New Figures Show Fall In Fatal Injuries To Workers

The number of workers killed in Britain last year has fallen, official statistics published today show.

In welcome news from the Health & Safety Executive, the number of workers killed in the UK has fallen from 172 in the year to March 2012, to 148 in the year to March 2013. The rate of fatal injuries has also fallen to 0.5 per 100,000 workers which is below the 5 year average of 0.6.

Perhaps due to the sometimes overbearing burden of health & safety legislation, the UK has had one of the lowest fatality rates in Europe for the last 8 years. Whilst we recognise the significant time cost for implementing health & safety procedures properly, we must all agree that if these rules lead to lower death rates then it has to be seen in a positive light.

The challenge continues…

Judith Hackitt, the HSE Chair, said:

“These figures are being published in the same week as the 25th anniversary of the Piper Alpha disaster, and are a reminder to us all of why health and safety is so important. Although the number of people killed at work has dropped significantly, last year 148 people failed to return home to their loved ones.

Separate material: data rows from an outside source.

/-- SCH commands (12 R357-R361, R370, R371, R373): the actions of one command are admitted all together, queued behind
those there are, or not at all; cancelling and flushing end the queued actions named with CANCELLED. Completes, under
conditions on the state and operands alone: schAdd, schCancel, schStatus, schFlush, schResults. -/
def Obligations.SchedulerCommands : Prop :=
  ∀ (p : Port) (k : Fin 8) (s : State) (a : List Byte),
    (∀ r : Status × Nat × State, Ready (.schAdd p k) p k s a →
      r = admitAll p s.tm.dt.toPu (numAt a 0 1) (records a 8 48 (numAt a 0 1)) 0 s →
      (r.1 = .ok →
        Goes (.schAdd p k) s fun t => ∃ new : List Action, t.sch.acts = s.sch.acts ++ new ∧ new.length = numAt a 0 1 ∧
          (∀ y ∈ new, y.st = .queued ∧ y.port = p ∧
            y.group = (if 2 ≤ numAt a 0 1 then some s.sch.nextGroup else none)) ∧
          t.sch.nextGroup = (if 2 ≤ numAt a 0 1 then s.sch.nextGroup + 1 else s.sch.nextGroup) ∧
          Answer p k .ok ([0xFF, 0, 0, 0] ++ (new.map fun y => leBytes 4 y.handle).flatten) [.sch] s t) ∧
      (r.1 ≠ .ok →
        Goes (.schAdd p k) s fun t => Answer p k r.1 [BitVec.ofNat 8 r.2.1, 0, 0, 0] [] s t)) ∧
    (Ready (.schCancel p k) p k s a →
      (actionOf s (numAt a 0 4) = none → Goes (.schCancel p k) s fun t => Answer p k .stale [] [] s t) ∧
      (∀ (x : Action) (g : Bool), actionOf s (numAt a 0 4) = some x → g = (numAt a 4 1 == 1) →
        (owns s p (targetBlock x.kind x.target) = false →
          Goes (.schCancel p k) s fun t => Answer p k .denied [] [] s t) ∧
        (owns s p (targetBlock x.kind x.target) = true → g = false → x.st ≠ .queued →
          (∀ y ∈ s.sch.acts, y.order = x.order → y = x) →
          Goes (.schCancel p k) s fun t => Answer p k .state [] [] s t) ∧
        (owns s p (targetBlock x.kind x.target) = true →
          (∀ y ∈ s.sch.acts, cancelSet g x y = true → owns s p (targetBlock y.kind y.target) = true) →
          g = true ∨ x.st = .queued →
          Goes (.schCancel p k) s fun t =>
            Answer p k .ok [BitVec.ofNat 8 (s.sch.acts.filter (cancelSet g x)).length] [.sch] s t ∧
            (∀ y ∈ t.sch.acts, y ∈ s.sch.acts ∧ cancelSet g x y = false) ∧
            (∀ y ∈ s.sch.acts, (∀ z ∈ s.sch.acts, cancelSet g x z = true → z.order ≠ y.order) → y ∈ t.sch.acts) ∧
            t.sch.done = s.sch.done ++ (s.sch.acts.filter (cancelSet g x)).map fun y => ⟨y, .cancelled, frameNow s⟩))) ∧
    (Ready (.schStatus p k) p k s a →
      (actionOf s (numAt a 0 4) = none → Goes (.schStatus p k) s fun t => Answer p k .stale [] [] s t) ∧
      (∀ x : Action, actionOf s (numAt a 0 4) = some x →
        Goes (.schStatus p k) s fun t => Answer p k .ok (actReply x) [] s t)) ∧
    (Ready (.schFlush p k) p k s a →
      Goes (.schFlush p k) s fun t =>
        Answer p k .ok (leBytes 2 (s.sch.acts.filter (flushSet s p (numAt a 0 1) (numAt a 1 1))).length) [.sch] s t ∧
        (∀ y ∈ t.sch.acts, y ∈ s.sch.acts ∧ flushSet s p (numAt a 0 1) (numAt a 1 1) y = false) ∧
        (∀ y ∈ s.sch.acts, (∀ z ∈ s.sch.acts, flushSet s p (numAt a 0 1) (numAt a 1 1) z = true → z.order ≠ y.order) →
          y ∈ t.sch.acts) ∧
        t.sch.done = s.sch.done ++ (s.sch.acts.filter (flushSet s p (numAt a 0 1) (numAt a 1 1))).map
          fun y => ⟨y, .cancelled, frameNow s⟩) ∧
    (∀ r : Bool × List (List Byte) × Nat, Ready (.schResults p k) p k s a →
      r = schResults s (numAt a 0 4) (numAt a 4 1) →
      Goes (.schResults p k) s fun t =>
        Answer p k .ok ([BitVec.ofNat 8 r.2.1.length, BitVec.ofNat 8 (b2n r.1), 0,
          0] ++ leBytes 4 r.2.2 ++ r.2.1.flatten)
          [] s t)
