-- ==== Sys2Proof/Laws/Cells.lean ====
section
/-! SUPPORT. Laws/Cells.lean: the sparse stores: what a read gives after a write, and that every operation keeps the
canonical form. -/

namespace Sys2Proof.Machine

variable {α : Type} [DecidableEq α]

theorem Cells.okFrom_cons {d : Nat → α} {lo : Option Nat} {a : Nat} {v : α} {t : Cells α} :
    Cells.okFrom d lo ((a, v) :: t) = true ↔
      (∀ b, lo = some b → b < a) ∧ v ≠ d a ∧ Cells.okFrom d (some a) t = true := by
  cases lo <;> simp [Cells.okFrom, and_assoc]

theorem Cells.okFrom_weaken {d : Nat → α} {lo hi : Option Nat} {l : Cells α}
    (h : Cells.okFrom d hi l = true) (le : ∀ b, lo = some b → ∃ c, hi = some c ∧ b ≤ c) :
    Cells.okFrom d lo l = true := by
  cases l with
  | nil => rfl
  | cons e t =>
    obtain ⟨a, v⟩ := e
    rw [Cells.okFrom_cons] at h ⊢
    refine ⟨fun b hb => ?_, h.2⟩
    obtain ⟨c, hc, le⟩ := le b hb
    exact lt_of_le_of_lt le (h.1 c hc)

/-- Writing a value other than the unlisted one keeps the form. -/
theorem Cells.ins_okFrom {d : Nat → α} {k : Nat} {v : α} (hv : v ≠ d k) :
    ∀ {lo : Option Nat} {l : Cells α}, Cells.okFrom d lo l = true → (∀ b, lo = some b → b < k) →
      Cells.okFrom d lo (Cells.ins l k v) = true
  | lo, [], _, hk => by rw [Cells.ins, Cells.okFrom_cons]; exact ⟨hk, hv, rfl⟩
  | lo, (a, w) :: t, h, hk => by
    rw [Cells.okFrom_cons] at h
    obtain ⟨h1, h2, h3⟩ := h
    rw [Cells.ins]
    split
    · rename_i hka
      rw [Cells.okFrom_cons]
      refine ⟨hk, hv, ?_⟩
      rw [Cells.okFrom_cons]
      exact ⟨fun b hb => by cases hb; exact hka, h2, h3⟩
    · rename_i hka
      split
      · rename_i e
        subst e
        rw [Cells.okFrom_cons]
        exact ⟨hk, hv, h3⟩
      · rw [Cells.okFrom_cons]
        refine ⟨h1, h2, Cells.ins_okFrom hv h3 fun b hb => ?_⟩
        cases hb
        omega

/-- Removing a key keeps the form. -/
theorem Cells.del_okFrom {d : Nat → α} {k : Nat} :
    ∀ {lo : Option Nat} {l : Cells α}, Cells.okFrom d lo l = true → Cells.okFrom d lo (Cells.del l k) = true
  | _, [], _ => rfl
  | lo, (a, w) :: t, h => by
    rw [Cells.okFrom_cons] at h
    obtain ⟨h1, h2, h3⟩ := h
    rw [Cells.del]
    split
    · exact Cells.okFrom_weaken h3 fun b hb => ⟨a, rfl, le_of_lt (h1 b hb)⟩
    · rw [Cells.okFrom_cons]
      exact ⟨h1, h2, Cells.del_okFrom h3⟩

/-- A write keeps the canonical form. -/
theorem Cells.put_ok {d : Nat → α} {l : Cells α} (h : Cells.ok d l = true) (k : Nat) (v : α) :
    Cells.ok d (Cells.put (d k) l k v) = true := by
  rw [Cells.put]
  split
  · exact Cells.del_okFrom h
  · rename_i hv
    exact Cells.ins_okFrom hv h fun b hb => by cases hb

omit [DecidableEq α] in
theorem Cells.find_ins_same (l : Cells α) (k : Nat) (v : α) : Cells.find (Cells.ins l k v) k = some v := by
  induction l with
  | nil => simp [Cells.ins, Cells.find]
  | cons e t ih =>
    obtain ⟨a, w⟩ := e
    rw [Cells.ins]
    split
    · simp [Cells.find]
    · split
      · simp [Cells.find]
      · rename_i h
        rw [Cells.find, if_neg (Ne.symm h), ih]

omit [DecidableEq α] in
theorem Cells.find_ins_other (l : Cells α) {k j : Nat} (v : α) (h : j ≠ k) :
    Cells.find (Cells.ins l k v) j = Cells.find l j := by
  induction l with
  | nil => simp [Cells.ins, Cells.find, Ne.symm h]
  | cons e t ih =>
    obtain ⟨a, w⟩ := e
    rw [Cells.ins]
    split
    · rw [Cells.find, if_neg (Ne.symm h)]
    · split
      · rename_i e
        subst e
        rw [Cells.find, Cells.find, if_neg (Ne.symm h), if_neg (Ne.symm h)]
      · rw [Cells.find, Cells.find, ih]

omit [DecidableEq α] in
theorem Cells.find_del_other (l : Cells α) {k j : Nat} (h : j ≠ k) :
    Cells.find (Cells.del l k) j = Cells.find l j := by
  induction l with
  | nil => rfl
  | cons e t ih =>
    obtain ⟨a, w⟩ := e
    rw [Cells.del]
    split
    · rename_i e
      subst e
      rw [Cells.find, if_neg (Ne.symm h)]
    · rw [Cells.find, Cells.find, ih]

/-- Above the bound of a canonical store nothing below it is listed. -/
theorem Cells.find_below {d : Nat → α} {b k : Nat} (hk : k ≤ b) :
    ∀ {l : Cells α}, Cells.okFrom d (some b) l = true → Cells.find l k = none
  | [], _ => rfl
  | (a, w) :: t, h => by
    rw [Cells.okFrom_cons] at h
    have hb := h.1 b rfl
    rw [Cells.find, if_neg (by omega)]
    exact Cells.find_below (le_trans hk (le_of_lt hb)) h.2.2

theorem Cells.find_del_same {d : Nat → α} {k : Nat} :
    ∀ {lo : Option Nat} {l : Cells α}, Cells.okFrom d lo l = true → Cells.find (Cells.del l k) k = none
  | _, [], _ => rfl
  | lo, (a, w) :: t, h => by
    rw [Cells.okFrom_cons] at h
    rw [Cells.del]
    split
    · rename_i e
      subst e
      exact Cells.find_below (le_refl _) h.2.2
    · rename_i e
      rw [Cells.find, if_neg e]
      exact Cells.find_del_same h.2.2

/-- A read gives what was last written at its key. -/
theorem Cells.get_put_same {d : Nat → α} {l : Cells α} (h : Cells.ok d l = true) (k : Nat) (v : α) :
    Cells.get (d k) (Cells.put (d k) l k v) k = v := by
  rw [Cells.get, Cells.put]
  split
  · rename_i e
    rw [Cells.find_del_same h, Option.getD_none, e]
  · rw [Cells.find_ins_same, Option.getD_some]

/-- A write leaves every other key alone. -/
theorem Cells.get_put_other (x y : α) (l : Cells α) {k j : Nat} (v : α) (h : j ≠ k) :
    Cells.get x (Cells.put y l k v) j = Cells.get x l j := by
  rw [Cells.get, Cells.get, Cells.put]
  split
  · rw [Cells.find_del_other l h]
  · rw [Cells.find_ins_other l v h]

/-- Storing bytes keeps the canonical form of a byte memory. -/
theorem Cells.store_ok (d : Byte) :
    ∀ (bs : List Byte) (l : Cells Byte) (a : Nat), Cells.ok (fun _ => d) l = true →
      Cells.ok (fun _ => d) (Cells.store d l a bs) = true
  | [], _, _, h => h
  | b :: bs, l, a, h => Cells.store_ok d bs _ _ (Cells.put_ok (d := fun _ => d) h a b)

/-- A byte outside the stored ones is unchanged. -/
theorem Cells.get_store_other (d x : Byte) :
    ∀ (bs : List Byte) (l : Cells Byte) (a j : Nat), (j < a ∨ a + bs.length ≤ j) →
      Cells.get x (Cells.store d l a bs) j = Cells.get x l j
  | [], _, _, _, _ => rfl
  | b :: bs, l, a, j, h => by
    have hl : (b :: bs).length = bs.length + 1 := rfl
    rw [Cells.store, Cells.get_store_other d x bs _ (a + 1) j (by omega),
      Cells.get_put_other x d l b (by omega)]

/-- Byte `k` of the stored ones reads back. -/
theorem Cells.get_store_same (d : Byte) :
    ∀ (bs : List Byte) (l : Cells Byte) (a k : Nat) (hk : k < bs.length), Cells.ok (fun _ => d) l = true →
      Cells.get d (Cells.store d l a bs) (a + k) = bs[k]
  | [], _, _, _, hk, _ => absurd hk (by simp)
  | b :: bs, _, a, 0, _, h => by
    rw [Cells.store, Cells.get_store_other d d bs _ (a + 1) (a + 0) (by omega)]
    exact Cells.get_put_same (d := fun _ => d) h a b
  | b :: bs, l, a, k + 1, hk, h => by
    rw [Cells.store, show a + (k + 1) = a + 1 + k by omega,
      Cells.get_store_same d bs _ (a + 1) k (by simpa using hk) (Cells.put_ok (d := fun _ => d) h a b)]
    rfl

/-- The memory of the block as reset leaves it is canonical. -/
theorem Memory.wf_reset : Memory.wf State.reset.fl.mem = true := rfl

/-- The registers as reset leaves them are canonical. -/
theorem canonical_reset : Safety.canonical State.reset = true := rfl

end Sys2Proof.Machine
end

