-- ==== Sys2Proof/Laws/PerInstr.lean ====
section
/-! SUPPORT. Laws/PerInstr.lean: one lemma per command: a well-formed command's instant lies within the frame (00 R8,
01 R20). -/

namespace Sys2Proof.Laws

/-- The instant inside its frame that a command carries, in PU; none for a command at a tick or without an instant. -/
def instant : Instr → Option Nat
  | .registerWrite r => some r.at'
  | .hello r | .read r | .write r | .mbPost r | .mbFetch r | .wideRead r | .claim r | .complete r | .bulk r => some r.at'
  | .poll _ r => some r.at'
  | .nfpUnknownOpcode _ r => some r.at'
  | .wvSelWrite _ _ t | .windowAccessComplete t | .chRatio _ t | .chPhase _ t | .chMute _ t => some t
  | _ => none

/-- A command that can occur carries no instant at or past the end of its frame. -/
def InFrame.Statement (i : Instr) : Prop := i.wf = true → ∀ t, instant i = some t → t < framePu

namespace InFrame

theorem none_of {i : Instr} (h : instant i = none) : Statement i := by
  intro _ t e; rw [h] at e; exact absurd e (by simp)
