/-! ## modGu -/

@[simp] theorem modGu_pending (g : Fin 2) (f : GuPort → GuPort) (s : State) : (modGu g f s).pending = s.pending := rfl
@[simp] theorem modGu_free (g : Fin 2) (f : GuPort → GuPort) (s : State) : (modGu g f s).free = s.free := rfl
@[simp] theorem modGu_cfg (g : Fin 2) (f : GuPort → GuPort) (s : State) : (modGu g f s).cfg = s.cfg := rfl
@[simp] theorem modGu_mech (g : Fin 2) (f : GuPort → GuPort) (s : State) : (modGu g f s).mech = s.mech := rfl
@[simp] theorem modGu_int (g : Fin 2) (f : GuPort → GuPort) (s : State) : (modGu g f s).int = s.int := rfl
@[simp] theorem modGu_port (g : Fin 2) (f : GuPort → GuPort) (s : State) : (modGu g f s).port = s.port := rfl
@[simp] theorem modGu_leg (g : Fin 2) (f : GuPort → GuPort) (s : State) : (modGu g f s).leg = s.leg := rfl
@[simp] theorem modGu_pwr (g : Fin 2) (f : GuPort → GuPort) (s : State) : (modGu g f s).pwr = s.pwr := rfl
@[simp] theorem modGu_bak (g : Fin 2) (f : GuPort → GuPort) (s : State) : (modGu g f s).bak = s.bak := rfl
@[simp] theorem modGu_boot (g : Fin 2) (f : GuPort → GuPort) (s : State) : (modGu g f s).boot = s.boot := rfl
@[simp] theorem modGu_tap (g : Fin 2) (f : GuPort → GuPort) (s : State) : (modGu g f s).tap = s.tap := rfl
@[simp] theorem modGu_tm (g : Fin 2) (f : GuPort → GuPort) (s : State) : (modGu g f s).tm = s.tm := rfl
@[simp] theorem modGu_pt (g : Fin 2) (f : GuPort → GuPort) (s : State) : (modGu g f s).pt = s.pt := rfl
@[simp] theorem modGu_src (g : Fin 2) (f : GuPort → GuPort) (s : State) : (modGu g f s).src = s.src := rfl
@[simp] theorem modGu_lomon (g : Fin 2) (f : GuPort → GuPort) (s : State) : (modGu g f s).lomon = s.lomon := rfl
@[simp] theorem modGu_gu (g : Fin 2) (f : GuPort → GuPort) (s : State) : (modGu g f s).gu = vmod s.gu g f := rfl
@[simp] theorem modGu_vref (g : Fin 2) (f : GuPort → GuPort) (s : State) : (modGu g f s).vref = s.vref := rfl
@[simp] theorem modGu_ens (g : Fin 2) (f : GuPort → GuPort) (s : State) : (modGu g f s).ens = s.ens := rfl
@[simp] theorem modGu_fl (g : Fin 2) (f : GuPort → GuPort) (s : State) : (modGu g f s).fl = s.fl := rfl
@[simp] theorem modGu_tel (g : Fin 2) (f : GuPort → GuPort) (s : State) : (modGu g f s).tel = s.tel := rfl
@[simp] theorem modGu_core (g : Fin 2) (f : GuPort → GuPort) (s : State) : (modGu g f s).core = s.core := rfl
@[simp] theorem modGu_ch (g : Fin 2) (f : GuPort → GuPort) (s : State) : (modGu g f s).ch = s.ch := rfl
@[simp] theorem modGu_tc (g : Fin 2) (f : GuPort → GuPort) (s : State) : (modGu g f s).tc = s.tc := rfl
@[simp] theorem modGu_outs (g : Fin 2) (f : GuPort → GuPort) (s : State) : (modGu g f s).outs = s.outs := rfl
@[simp] theorem modGu_sch (g : Fin 2) (f : GuPort → GuPort) (s : State) : (modGu g f s).sch = s.sch := rfl
@[simp] theorem modGu_cal (g : Fin 2) (f : GuPort → GuPort) (s : State) : (modGu g f s).cal = s.cal := rfl
@[simp] theorem modGu_engs (g : Fin 2) (f : GuPort → GuPort) (s : State) : (modGu g f s).engs = s.engs := rfl
@[simp] theorem modGu_dom (g : Fin 2) (f : GuPort → GuPort) (s : State) : (modGu g f s).dom = s.dom := rfl
@[simp] theorem modGu_brk (g : Fin 2) (f : GuPort → GuPort) (s : State) : (modGu g f s).brk = s.brk := rfl
@[simp] theorem modGu_ensOld (g : Fin 2) (f : GuPort → GuPort) (s : State) : (modGu g f s).ensOld = s.ensOld := rfl
@[simp] theorem modGu_brkOld (g : Fin 2) (f : GuPort → GuPort) (s : State) : (modGu g f s).brkOld = s.brkOld := rfl
@[simp] theorem modGu_srcOld (g : Fin 2) (f : GuPort → GuPort) (s : State) : (modGu g f s).srcOld = s.srcOld := rfl
@[simp] theorem modGu_lat (g : Fin 2) (f : GuPort → GuPort) (s : State) : (modGu g f s).lat = s.lat := rfl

“The fact that Britain continues to have one of the lowest levels of workplace fatalities in Europe will be of little consolation to those who lose family members, friends and work colleagues.

“HSE is striving to make health and safety simpler and clearer for people to understand so that more people do what is required to manage the real risks that cause death and serious injury.

“We all have a part to play to ensure people come home safe at the end of the working day and good leadership, employee engagement and effective risk-management are key to achieving this.”

How The Figures Actually Stack Up

The headline figures would indicate that we’re on a downward trend regarding worker fatalities. However, looking at the HSE stats we can see that in the last 6 years the number of deaths was at it’s lowest in 2009/10 with an increase occurring in the two following years.

Worker Fatalities 2007 - 2013

Figures have also been released to show the death rate in several key industry sectors:

  • Construction – 39 fatalities
  • Agriculture – 29 fatalities
  • Waste & Recycling – 10 fatalities

Across the UK, the 148 fatalities are divided as follows:

  • England – 118 (a decrease from 131 recorded in 2011/12)
  • Scotland – 22 (an increase from 19 recorded in 2011/12)
  • Wales – 8 (a decrease from 19 recorded in 2011/12)

So it looks like you’re safer if you work in Wales! But, we don’t want to appear flippant. You could play around with statistics and numbers all day long to create a new headline story. Back to the point in hand, fatalities have fallen which is a step in the right direction. We should all bear this in mind when operating our businesses, making health & safety a key part of the business process to ensure that all staff are working in a safe environment.

Hopefully we can report a further drop next year!